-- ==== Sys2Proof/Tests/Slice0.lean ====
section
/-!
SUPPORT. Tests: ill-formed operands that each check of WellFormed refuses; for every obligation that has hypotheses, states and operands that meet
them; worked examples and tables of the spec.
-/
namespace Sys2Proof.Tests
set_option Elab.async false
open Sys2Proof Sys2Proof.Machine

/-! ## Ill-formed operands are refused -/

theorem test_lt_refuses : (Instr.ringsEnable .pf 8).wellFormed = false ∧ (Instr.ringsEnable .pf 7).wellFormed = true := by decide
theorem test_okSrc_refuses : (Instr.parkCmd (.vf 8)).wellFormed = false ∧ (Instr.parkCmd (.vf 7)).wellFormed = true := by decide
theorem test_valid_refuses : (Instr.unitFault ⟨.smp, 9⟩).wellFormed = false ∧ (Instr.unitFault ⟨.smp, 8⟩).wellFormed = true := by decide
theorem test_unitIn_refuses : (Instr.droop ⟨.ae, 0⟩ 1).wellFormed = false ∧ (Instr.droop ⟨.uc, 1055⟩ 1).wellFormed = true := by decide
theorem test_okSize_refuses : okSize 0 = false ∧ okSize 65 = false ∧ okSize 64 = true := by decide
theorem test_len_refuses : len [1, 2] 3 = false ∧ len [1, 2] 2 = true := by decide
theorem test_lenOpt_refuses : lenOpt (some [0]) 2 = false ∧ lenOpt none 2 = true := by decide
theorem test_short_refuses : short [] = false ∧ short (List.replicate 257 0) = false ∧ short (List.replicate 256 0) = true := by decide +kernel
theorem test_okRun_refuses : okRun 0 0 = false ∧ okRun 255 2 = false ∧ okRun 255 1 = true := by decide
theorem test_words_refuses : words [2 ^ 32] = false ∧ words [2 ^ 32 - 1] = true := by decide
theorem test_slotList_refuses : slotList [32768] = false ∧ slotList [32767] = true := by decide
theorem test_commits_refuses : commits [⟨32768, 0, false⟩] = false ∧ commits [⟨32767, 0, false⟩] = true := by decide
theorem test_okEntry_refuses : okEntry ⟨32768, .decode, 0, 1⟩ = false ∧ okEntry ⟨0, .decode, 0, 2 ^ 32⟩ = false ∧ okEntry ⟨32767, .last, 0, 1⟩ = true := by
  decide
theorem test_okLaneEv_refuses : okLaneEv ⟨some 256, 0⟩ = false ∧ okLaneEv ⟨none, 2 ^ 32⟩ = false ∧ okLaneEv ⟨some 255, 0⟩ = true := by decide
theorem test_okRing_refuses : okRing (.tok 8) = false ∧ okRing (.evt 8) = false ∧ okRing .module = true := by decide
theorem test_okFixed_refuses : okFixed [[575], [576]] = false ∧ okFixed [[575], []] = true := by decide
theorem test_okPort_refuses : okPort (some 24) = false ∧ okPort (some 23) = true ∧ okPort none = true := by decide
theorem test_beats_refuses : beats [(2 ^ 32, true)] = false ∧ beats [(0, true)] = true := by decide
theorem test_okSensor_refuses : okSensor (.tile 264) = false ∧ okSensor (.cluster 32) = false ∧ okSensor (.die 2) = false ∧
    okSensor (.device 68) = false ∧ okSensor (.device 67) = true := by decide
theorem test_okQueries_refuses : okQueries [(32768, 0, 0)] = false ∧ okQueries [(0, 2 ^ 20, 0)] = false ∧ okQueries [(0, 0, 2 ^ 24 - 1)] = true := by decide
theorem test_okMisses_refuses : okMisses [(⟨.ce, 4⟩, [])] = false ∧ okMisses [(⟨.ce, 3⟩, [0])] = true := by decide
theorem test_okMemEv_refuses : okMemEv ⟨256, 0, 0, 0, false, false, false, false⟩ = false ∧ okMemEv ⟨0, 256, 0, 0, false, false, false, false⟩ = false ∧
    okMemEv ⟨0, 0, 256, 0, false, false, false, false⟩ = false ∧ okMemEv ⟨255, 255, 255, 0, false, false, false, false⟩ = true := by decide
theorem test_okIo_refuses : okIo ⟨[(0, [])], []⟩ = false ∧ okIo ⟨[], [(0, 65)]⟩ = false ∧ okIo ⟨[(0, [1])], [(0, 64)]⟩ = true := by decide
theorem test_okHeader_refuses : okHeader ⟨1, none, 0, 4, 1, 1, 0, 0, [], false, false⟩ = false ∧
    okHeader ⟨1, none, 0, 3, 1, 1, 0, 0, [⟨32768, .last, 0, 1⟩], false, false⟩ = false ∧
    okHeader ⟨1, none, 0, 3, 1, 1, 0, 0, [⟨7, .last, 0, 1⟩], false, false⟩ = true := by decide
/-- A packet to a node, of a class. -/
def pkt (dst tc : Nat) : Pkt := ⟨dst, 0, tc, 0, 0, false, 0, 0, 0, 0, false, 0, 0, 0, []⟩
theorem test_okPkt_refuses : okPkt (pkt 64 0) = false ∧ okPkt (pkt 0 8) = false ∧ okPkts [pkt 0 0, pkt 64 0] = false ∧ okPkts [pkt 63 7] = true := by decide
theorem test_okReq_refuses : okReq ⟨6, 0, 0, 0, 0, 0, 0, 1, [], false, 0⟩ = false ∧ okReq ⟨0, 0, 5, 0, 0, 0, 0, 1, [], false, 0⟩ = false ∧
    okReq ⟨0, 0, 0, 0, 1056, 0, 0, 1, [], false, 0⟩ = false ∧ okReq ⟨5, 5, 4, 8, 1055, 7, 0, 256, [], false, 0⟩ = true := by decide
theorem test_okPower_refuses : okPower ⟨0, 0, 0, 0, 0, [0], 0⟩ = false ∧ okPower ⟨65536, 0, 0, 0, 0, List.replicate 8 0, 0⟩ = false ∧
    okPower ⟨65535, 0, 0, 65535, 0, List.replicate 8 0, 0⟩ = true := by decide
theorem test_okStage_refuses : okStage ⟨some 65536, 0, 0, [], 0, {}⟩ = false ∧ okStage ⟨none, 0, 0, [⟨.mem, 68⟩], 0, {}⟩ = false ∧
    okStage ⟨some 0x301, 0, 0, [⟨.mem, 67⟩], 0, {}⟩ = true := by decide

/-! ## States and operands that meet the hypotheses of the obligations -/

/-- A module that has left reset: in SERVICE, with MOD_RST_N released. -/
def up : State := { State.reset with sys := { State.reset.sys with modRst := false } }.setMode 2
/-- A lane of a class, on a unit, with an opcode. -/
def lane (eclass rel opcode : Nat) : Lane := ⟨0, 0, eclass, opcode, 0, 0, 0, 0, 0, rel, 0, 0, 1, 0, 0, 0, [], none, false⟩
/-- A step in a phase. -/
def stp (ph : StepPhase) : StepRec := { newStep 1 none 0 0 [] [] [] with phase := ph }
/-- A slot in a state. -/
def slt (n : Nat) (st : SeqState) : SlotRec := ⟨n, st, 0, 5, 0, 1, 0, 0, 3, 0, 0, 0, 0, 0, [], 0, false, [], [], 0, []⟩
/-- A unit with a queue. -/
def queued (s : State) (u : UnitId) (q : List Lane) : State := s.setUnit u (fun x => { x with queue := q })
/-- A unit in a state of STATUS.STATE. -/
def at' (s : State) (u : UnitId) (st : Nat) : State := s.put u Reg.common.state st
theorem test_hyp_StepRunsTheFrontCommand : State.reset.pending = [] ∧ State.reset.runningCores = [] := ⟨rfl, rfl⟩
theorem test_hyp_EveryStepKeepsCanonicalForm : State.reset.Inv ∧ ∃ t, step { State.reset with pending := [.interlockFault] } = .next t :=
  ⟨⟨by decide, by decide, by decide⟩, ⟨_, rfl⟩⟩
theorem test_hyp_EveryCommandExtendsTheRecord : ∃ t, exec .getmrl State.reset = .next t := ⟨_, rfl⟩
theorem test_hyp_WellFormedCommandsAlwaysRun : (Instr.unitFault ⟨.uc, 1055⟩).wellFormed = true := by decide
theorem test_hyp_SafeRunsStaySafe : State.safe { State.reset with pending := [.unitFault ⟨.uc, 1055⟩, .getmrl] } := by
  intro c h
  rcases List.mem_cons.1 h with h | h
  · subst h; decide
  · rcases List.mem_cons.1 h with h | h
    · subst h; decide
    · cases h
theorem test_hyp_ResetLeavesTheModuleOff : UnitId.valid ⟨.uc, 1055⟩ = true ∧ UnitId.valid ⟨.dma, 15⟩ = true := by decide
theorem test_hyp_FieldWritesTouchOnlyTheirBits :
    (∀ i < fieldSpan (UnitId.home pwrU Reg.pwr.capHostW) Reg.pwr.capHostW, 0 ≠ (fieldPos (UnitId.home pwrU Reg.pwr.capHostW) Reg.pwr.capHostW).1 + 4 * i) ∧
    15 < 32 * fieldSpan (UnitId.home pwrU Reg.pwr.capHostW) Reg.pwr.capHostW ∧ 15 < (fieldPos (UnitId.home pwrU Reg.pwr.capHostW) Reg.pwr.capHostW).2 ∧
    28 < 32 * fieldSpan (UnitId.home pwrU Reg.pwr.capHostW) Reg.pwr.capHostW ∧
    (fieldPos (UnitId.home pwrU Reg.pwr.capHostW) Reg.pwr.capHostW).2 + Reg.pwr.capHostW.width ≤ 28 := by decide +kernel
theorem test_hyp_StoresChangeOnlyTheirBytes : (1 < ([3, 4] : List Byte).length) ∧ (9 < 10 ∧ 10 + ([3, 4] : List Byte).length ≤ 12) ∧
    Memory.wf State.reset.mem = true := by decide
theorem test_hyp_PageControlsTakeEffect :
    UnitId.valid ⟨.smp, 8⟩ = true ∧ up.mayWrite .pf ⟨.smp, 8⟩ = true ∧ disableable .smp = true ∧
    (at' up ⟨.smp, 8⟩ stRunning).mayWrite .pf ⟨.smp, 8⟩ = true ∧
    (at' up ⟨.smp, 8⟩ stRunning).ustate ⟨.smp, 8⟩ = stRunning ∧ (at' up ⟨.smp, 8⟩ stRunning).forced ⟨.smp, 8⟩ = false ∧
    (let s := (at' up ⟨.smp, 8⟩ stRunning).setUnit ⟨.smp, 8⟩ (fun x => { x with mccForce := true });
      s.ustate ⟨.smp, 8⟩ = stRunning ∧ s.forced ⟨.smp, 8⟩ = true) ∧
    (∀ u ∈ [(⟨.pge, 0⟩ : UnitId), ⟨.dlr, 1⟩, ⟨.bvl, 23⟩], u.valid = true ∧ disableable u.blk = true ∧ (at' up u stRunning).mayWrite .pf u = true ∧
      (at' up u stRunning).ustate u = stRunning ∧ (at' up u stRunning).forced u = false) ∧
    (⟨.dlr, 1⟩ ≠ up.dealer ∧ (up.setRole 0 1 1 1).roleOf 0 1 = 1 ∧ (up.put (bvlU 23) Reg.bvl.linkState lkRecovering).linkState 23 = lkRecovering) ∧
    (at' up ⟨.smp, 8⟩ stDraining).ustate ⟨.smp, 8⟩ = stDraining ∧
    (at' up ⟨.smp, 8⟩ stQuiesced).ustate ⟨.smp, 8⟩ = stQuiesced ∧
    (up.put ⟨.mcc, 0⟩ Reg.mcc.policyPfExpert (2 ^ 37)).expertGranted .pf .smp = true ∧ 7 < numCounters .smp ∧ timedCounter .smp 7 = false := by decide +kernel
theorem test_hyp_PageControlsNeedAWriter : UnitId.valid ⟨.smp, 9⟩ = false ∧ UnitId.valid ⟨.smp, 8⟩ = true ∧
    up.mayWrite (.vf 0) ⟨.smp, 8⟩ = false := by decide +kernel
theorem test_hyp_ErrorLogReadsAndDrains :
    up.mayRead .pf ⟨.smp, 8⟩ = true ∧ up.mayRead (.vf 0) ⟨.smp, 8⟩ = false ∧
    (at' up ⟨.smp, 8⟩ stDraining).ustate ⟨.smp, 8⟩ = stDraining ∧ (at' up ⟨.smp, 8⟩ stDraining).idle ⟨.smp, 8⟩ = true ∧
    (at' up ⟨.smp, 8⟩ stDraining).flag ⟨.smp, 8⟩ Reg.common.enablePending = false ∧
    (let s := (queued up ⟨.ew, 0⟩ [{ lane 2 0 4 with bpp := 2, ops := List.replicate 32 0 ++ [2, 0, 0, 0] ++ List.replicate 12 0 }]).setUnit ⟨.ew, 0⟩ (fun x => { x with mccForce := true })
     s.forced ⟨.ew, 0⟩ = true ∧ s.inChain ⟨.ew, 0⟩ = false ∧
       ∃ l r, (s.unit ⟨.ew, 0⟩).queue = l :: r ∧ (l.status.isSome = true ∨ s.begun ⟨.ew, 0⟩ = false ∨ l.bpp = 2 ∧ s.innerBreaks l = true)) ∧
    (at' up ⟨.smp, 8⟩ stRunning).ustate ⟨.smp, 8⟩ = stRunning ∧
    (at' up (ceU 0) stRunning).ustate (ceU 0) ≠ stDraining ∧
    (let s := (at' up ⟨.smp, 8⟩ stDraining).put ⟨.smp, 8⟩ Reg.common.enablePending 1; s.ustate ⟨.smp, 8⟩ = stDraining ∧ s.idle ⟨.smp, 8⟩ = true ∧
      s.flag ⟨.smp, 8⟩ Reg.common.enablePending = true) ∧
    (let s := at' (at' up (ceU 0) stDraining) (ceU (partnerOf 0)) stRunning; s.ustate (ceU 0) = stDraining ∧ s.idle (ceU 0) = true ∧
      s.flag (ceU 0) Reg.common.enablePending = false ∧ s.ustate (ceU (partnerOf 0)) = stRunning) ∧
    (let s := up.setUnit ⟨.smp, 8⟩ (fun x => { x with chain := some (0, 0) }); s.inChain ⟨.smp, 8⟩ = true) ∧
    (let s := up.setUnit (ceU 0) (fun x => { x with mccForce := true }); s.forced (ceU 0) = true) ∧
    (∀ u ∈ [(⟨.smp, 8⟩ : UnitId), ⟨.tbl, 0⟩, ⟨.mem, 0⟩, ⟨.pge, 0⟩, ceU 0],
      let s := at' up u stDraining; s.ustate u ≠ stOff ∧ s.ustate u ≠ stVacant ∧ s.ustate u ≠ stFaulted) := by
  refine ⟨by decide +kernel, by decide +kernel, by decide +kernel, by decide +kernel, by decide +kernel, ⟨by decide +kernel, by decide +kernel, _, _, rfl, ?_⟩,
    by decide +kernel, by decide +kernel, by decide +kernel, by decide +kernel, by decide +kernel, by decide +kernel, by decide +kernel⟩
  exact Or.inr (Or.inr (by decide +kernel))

| What is expected |
Extract, verbatim, the lines from the one containing "(let s := up.setUnit ⟨.smp, 8⟩" through the last line of the listing above.

| Result for this task |
    (let s := up.setUnit ⟨.smp, 8⟩ (fun x => { x with chain := some (0, 0) }); s.inChain ⟨.smp, 8⟩ = true) ∧
    (let s := up.setUnit (ceU 0) (fun x => { x with mccForce := true }); s.forced (ceU 0) = true) ∧
    (∀ u ∈ [(⟨.smp, 8⟩ : UnitId), ⟨.tbl, 0⟩, ⟨.mem, 0⟩, ⟨.pge, 0⟩, ceU 0],
      let s := at' up u stDraining; s.ustate u ≠ stOff ∧ s.ustate u ≠ stVacant ∧ s.ustate u ≠ stFaulted) := by
  refine ⟨by decide +kernel, by decide +kernel, by decide +kernel, by decide +kernel, by decide +kernel, ⟨by decide +kernel, by decide +kernel, _, _, rfl, ?_⟩,
    by decide +kernel, by decide +kernel, by decide +kernel, by decide +kernel, by decide +kernel, by decide +kernel, by decide +kernel⟩
  exact Or.inr (Or.inr (by decide +kernel))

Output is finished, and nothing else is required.